* [YOUR GOAL]: Where a line holds the word "Readable", copy it from the records.

* [Collected data]:
-- ==== Sys2Proof/Laws/Issue.lean ====
section
/-! SUPPORT. What the issue of an undisturbed instruction does: its operands supply what they hold, no check fails, and
its effect is performed and retired. -/

namespace Sys2Proof.Safety

open Sys2Proof.Machine

/-! ### Operands -/

/-- A read of a register that nothing is about to write receives the word it holds. -/
theorem readWord_settled {g : Tg} {k : RKey} (h : g.readsEarly k = false) (tick ix : Nat) : g.readWord tick ix k = g.word k := by
  unfold Tg.readsEarly at h
  simp only [Bool.or_eq_false_iff, Bool.not_eq_false', List.isEmpty_iff] at h
  obtain ⟨⟨h1, h2⟩, -⟩ := h
  simp [Tg.readWord, h1, h2]

/-- The words with which a source enters an issue: a window's, or none. -/
def entered (s : State) (e : Env) (x : Src) : List CWord := match x.opd with | .win _ _ => windowOf s e x | _ => []

theorem read_given {s : State} {e : Env} {ls : List Nat} {x : Src} (h : Readable s e ls x) {l : Nat} (hl : l ∈ ls) :
    x.read e (entered s e x) l = given s e x l := by
  unfold Src.read given entered
  cases hx : x.opd with
  | imm w => rfl
  | win n off => rfl
  | reg r =>
    simp only [Src.keys, hx, List.map_map]
    refine List.map_congr_left fun k hk => ?_
    exact readWord_settled (h.1 l hl _ (by simp only [Src.keys, hx]; exact List.mem_map_of_mem hk)).1 ..

theorem window_entered {s : State} {e : Env} {ls : List Nat} {x : Src} (h : Readable s e ls x) :
    x.window s e = (s, .words (entered s e x)) := by
  cases hx : x.opd with
  | win n off => simpa [entered, hx] using (h.2.1 n off hx).1
  | reg r => simp [Src.window, entered, hx]
  | imm w => simp [Src.window, entered, hx]

theorem readWindows_ready {s : State} {e : Env} {xs : List Src} {ls : Src → List Nat} (h : ∀ x ∈ xs, Readable s e (ls x) x) :
    readWindows s e xs = (s, xs.map fun x => (x, entered s e x), .go) := by
  induction xs with
  | nil => rfl
  | cons x xs ih =>
    have hx := window_entered (h x (by simp))
    simp [readWindows, hx, ih fun y hy => h y (by simp [hy])]

/-! ### The environment -/

theorem env?_iff {s : State} {h : Hints} {e : Env} (he : env? s h = some e) :
    s.cur = some e.r ∧ s.wg? e.r.wg = some e.w ∧ s.tg? e.r = some e.g ∧ e.set = e.g.shot.set ∧ e.pc = e.g.shot.pc ∧
      e.part = ((members e.g.shot.set).filter fun l => decide (l < e.g.threads.length) && takesPart e.g s.tick h l) ∧
      e.tick = s.tick := by
  unfold env? at he
  split at he
  · cases he
  · split at he
    · split at he
      · cases he; simp_all
      · cases he
    · cases he

theorem mem_part {s : State} {h : Hints} {e : Env} (he : env? s h = some e) {l : Nat} (hl : l ∈ e.part) :
    l < 64 ∧ l < e.g.threads.length ∧ e.set.getLsbD l = true := by
  obtain ⟨-, -, -, h4, -, h6, -⟩ := env?_iff he
  rw [h6] at hl
  simp only [List.mem_filter, members, List.mem_range, Bool.and_eq_true, decide_eq_true_eq] at hl
  rw [h4]
  exact ⟨hl.1.1, hl.2.1, hl.1.2⟩

theorem part_lanesRead {s : State} {e : Env} {p : Plan} (h : Ready s e p) {l : Nat} (hl : l ∈ e.part) (x : Src) :
    l ∈ lanesRead e p x := by
  unfold lanesRead
  split
  · have := (mem_part h.env hl).1
    exact List.mem_range.mpr (by omega)
  · exact hl

/-- The context after the operands have been read, with what the result stage formed. -/
def readCtx (s : State) (e : Env) (p : Plan) (fs : List (Nat × LaneRes) := []) : Ctx :=
  { s := s, e := e, srcs := p.srcs.map fun x => (x, entered s e x), formed := fs }

theorem src_given {s : State} {e : Env} {p : Plan} (h : Ready s e p) {l : Nat} (hl : l ∈ e.part) (i : Nat) :
    (readCtx s e p).src i l = words s e p.srcs i l := by
  simp only [Ctx.src, readCtx, words, List.getElem?_map]
  cases hx : p.srcs[i]? with
  | none => simp
  | some x =>
    have hm : x ∈ p.srcs := List.mem_of_getElem? hx
    simpa using read_given (h.srcs x hm) (part_lanesRead h hl x)

/-- What a source holds in any lane in which it is read. -/
theorem src_given_lane {s : State} {e : Env} {p : Plan} (h : Ready s e p) {i : Nat} {x : Src} (hx : p.srcs[i]? = some x) {l : Nat}
    (hl : l ∈ lanesRead e p x) : (readCtx s e p).src i l = given s e x l := by
  simp only [Ctx.src, readCtx, List.getElem?_map, hx, Option.map_some]
  exact read_given (h.srcs x (List.mem_of_getElem? hx)) hl

theorem val_value {s : State} {e : Env} {p : Plan} (h : Ready s e p) {l : Nat} (hl : l ∈ e.part) (i : Nat) :
    (readCtx s e p).val i l = value s e p.srcs i l := by
  rw [Ctx.val, src_given h hl]; rfl

theorem bad_tainted {s : State} {e : Env} {p : Plan} (h : Ready s e p) {l : Nat} (hl : l ∈ e.part) :
    (readCtx s e p).bad l = tainted s e p.srcs l := by
  simp only [Ctx.bad, readCtx, tainted, List.any_map]
  refine Bool.eq_iff_iff.mpr ?_
  simp only [List.any_eq_true]
  constructor
  · rintro ⟨x, hx, hb⟩
    exact ⟨x, hx, by rw [← read_given (h.srcs x hx) (part_lanesRead h hl x)]; exact hb⟩
  · rintro ⟨x, hx, hb⟩
    exact ⟨x, hx, by simpa [read_given (h.srcs x hx) (part_lanesRead h hl x)] using hb⟩

/-! ### No check of the operands fails -/

/-- Lanes in which a source is read take part. -/
theorem lanes_part {e : Env} (h : e.part ≠ []) {x : Src} {l : Nat} (hl : l ∈ x.lanes e) : l ∈ e.part := by
  unfold Src.lanes at hl
  split at hl
  · obtain ⟨a, as, hp⟩ := List.exists_cons_of_ne_nil h
    simp only [List.mem_singleton, hp, List.headD_cons] at hl
    simp [hp, hl]
  · exact hl

theorem lanesOf_sub {s : State} {e : Env} {p : Plan} (h : e.part ≠ []) {fs : List (Nat × LaneRes)} {x : Src} {l : Nat} (hl : l ∈ (readCtx s e p fs).lanesOf p x) :
    l ∈ lanesRead e p x := by
  unfold Ctx.lanesOf at hl
  unfold lanesRead
  have lanes : ∀ l ∈ x.lanes e, l ∈ e.part := fun _ => lanes_part h
  split at hl
  · rename_i f hf
    split at hl
    · rename_i hx
      simp only [hf, Option.isSome_some, hx, Bool.and_self, if_true, List.mem_range]
      have := (List.mem_filter.mp hl).1
      have hw : l < e.g.width := by simpa [readCtx] using this
      omega
    · rename_i hx
      simp only [hf, Option.isSome_some, hx, Bool.true_and]
      exact lanes l hl
  · rename_i hf
    simp only [hf, Option.isSome_none, Bool.false_and]
    exact lanes l hl

theorem passes_of_keys {s : State} {e : Env} {ls : List Nat} {x : Src} (h : Readable s e ls x) (hr : x.raw = false) {l : Nat}
    (hl : l ∈ ls) : (given s e x l).all CWord.passes = true ∨ x.keys l = [] := by
  cases hx : x.opd with
  | reg r =>
    refine .inl (List.all_eq_true.mpr fun w hw => ?_)
    simp only [given, hx, List.mem_map] at hw
    obtain ⟨k, hk, rfl⟩ := hw
    exact (h.1 l hl k hk).2 hr
  | win n off => exact .inr (by simp [Src.keys, hx])
  | imm w => exact .inr (by simp [Src.keys, hx])

theorem firstFailing_none {e : Env} {lanes : Src → List Nat} {ok : CWord → Bool} {xs : List (Src × List CWord)}
    (h : ∀ x ∈ xs, ∀ l ∈ lanes x.1, (x.1.read e x.2 l).all ok = true) : firstFailing e lanes ok xs = none := by
  induction xs with
  | nil => rfl
  | cons x xs ih =>
    obtain ⟨x, win⟩ := x
    have hx : (lanes x).filter (fun l => !(x.read e win l).all ok) = [] := by
      rw [List.filter_eq_nil_iff]
      intro l hl
      simp [h (x, win) (by simp) l hl]
    simp [firstFailing, failing, hx, ih fun y hy => h y (by simp [hy])]

theorem repair_ready {s : State} {e : Env} {p : Plan} (h : Ready s e p) : (readCtx s e p).repair p = readCtx s e p := by
  unfold Ctx.repair
  split
  · rfl
  · have : ∀ ks : List RKey, (∀ k ∈ ks, (e.g.word k).passes = true) →
        ks.foldl (fun (a : State × Env) k => repairWord a.1 a.2 k) (s, e) = (s, e) := by
      intro ks hk
      induction ks with
      | nil => rfl
      | cons k ks ih =>
        have hp := hk k (by simp)
        have : repairWord s e k = (s, e) := by
          cases k <;> simp [repairWord, hp]
        simp only [List.foldl_cons, this]
        exact ih fun k' hk' => hk k' (by simp [hk'])
    have hs := this (p.srcs.flatMap fun x => if x.raw then [] else ((readCtx s e p).lanesOf p x).flatMap x.keys) (by
      intro k hk
      simp only [List.mem_flatMap] at hk
      obtain ⟨x, hx, hk⟩ := hk
      split at hk
      · cases hk
      · rename_i hr
        obtain ⟨l, hl, hk⟩ := List.mem_flatMap.mp hk
        exact ((h.srcs x hx).1 l (lanesOf_sub h.takes hl) k hk).2 (by simpa using hr))
    simp only [readCtx] at hs ⊢
    simp only [hs]

theorem linkFailing_ready {s : State} {e : Env} {p : Plan} {fs : List (Nat × LaneRes)} (h : Ready s e p) {ok : CWord → Bool}
    (hok : ∀ w : CWord, w.passes = true → w.bad = false → ok w = true) : (readCtx s e p fs).linkFailing p ok = none := by
  unfold Ctx.linkFailing
  split
  · rename_i hp
    have : e.part.filter (fun l => !(linkOf e l).all ok) = [] := by
      rw [List.filter_eq_nil_iff]
      intro l hl
      have := fun w hw => hok w (h.links hp l hl w hw).1 (h.links hp l hl w hw).2
      simp only [Bool.not_eq_true', Bool.not_eq_false, List.all_eq_true]
      exact this
    show failing e.part ok (linkOf e) = none
    simp [failing, this]
  · rfl

theorem readFailure_ready {s : State} {e : Env} {p : Plan} {fs : List (Nat × LaneRes)} (h : Ready s e p) : (readCtx s e p fs).readFailure p = none := by
  unfold Ctx.readFailure
  rw [firstFailing_none, linkFailing_ready h fun _ hw _ => hw]
  · rfl
  intro x hx l hl
  simp only [readCtx, List.mem_filter, List.mem_map, Bool.and_eq_true, Bool.not_eq_true', bne_iff_ne] at hx
  obtain ⟨⟨y, hy, rfl⟩, hr, hk⟩ := hx
  have hl' := lanesOf_sub h.takes hl
  show (y.read e (entered s e y) l).all CWord.passes = true
  rw [read_given (h.srcs y hy) hl']
  rcases passes_of_keys (h.srcs y hy) hr hl' with hp | hp
  · exact hp
  · exfalso
    apply hk
    cases hy' : y.opd with
    | reg r =>
      simp only [Src.keys, hy', List.map_eq_nil_iff, List.range_eq_nil] at hp ⊢
      exact hp
    | win n off => simp [Src.keys, hy']
    | imm w => simp [Src.keys, hy']

theorem poisonFailure_ready {s : State} {e : Env} {p : Plan} {fs : List (Nat × LaneRes)} (h : Ready s e p) : (readCtx s e p fs).poisonFailure p = none := by
  unfold Ctx.poisonFailure
  rw [firstFailing_none, linkFailing_ready h fun _ _ hw => by simp [hw]]
  · rfl
  intro x hx l hl
  simp only [readCtx, List.mem_filter, List.mem_map] at hx
  obtain ⟨⟨y, hy, rfl⟩, hc⟩ := hx
  have hp : l ∈ e.part := by
    simp only [readCtx] at hl
    split at hl
    · exact List.mem_of_mem_take hl
    · exact lanes_part h.takes hl
  have hl' := part_lanesRead h hp y
  show (y.read e (entered s e y) l).all (fun w => !w.bad) = true
  rw [read_given (h.srcs y hy) hl']
  have := (h.srcs y hy).2.2 hc l (by
    split
    · rename_i hf
      simpa only [readCtx, hf, if_true] using hl
    · exact hl')
  simpa [anyBad, List.any_eq_false, List.all_eq_true] using this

* [SOLUTION BELOW]:
theorem read_given {s : State} {e : Env} {ls : List Nat} {x : Src} (h : Readable s e ls x) {l : Nat} (hl : l ∈ ls) :
theorem window_entered {s : State} {e : Env} {ls : List Nat} {x : Src} (h : Readable s e ls x) :
theorem readWindows_ready {s : State} {e : Env} {xs : List Src} {ls : Src → List Nat} (h : ∀ x ∈ xs, Readable s e (ls x) x) :
theorem passes_of_keys {s : State} {e : Env} {ls : List Nat} {x : Src} (h : Readable s e ls x) (hr : x.raw = false) {l : Nat}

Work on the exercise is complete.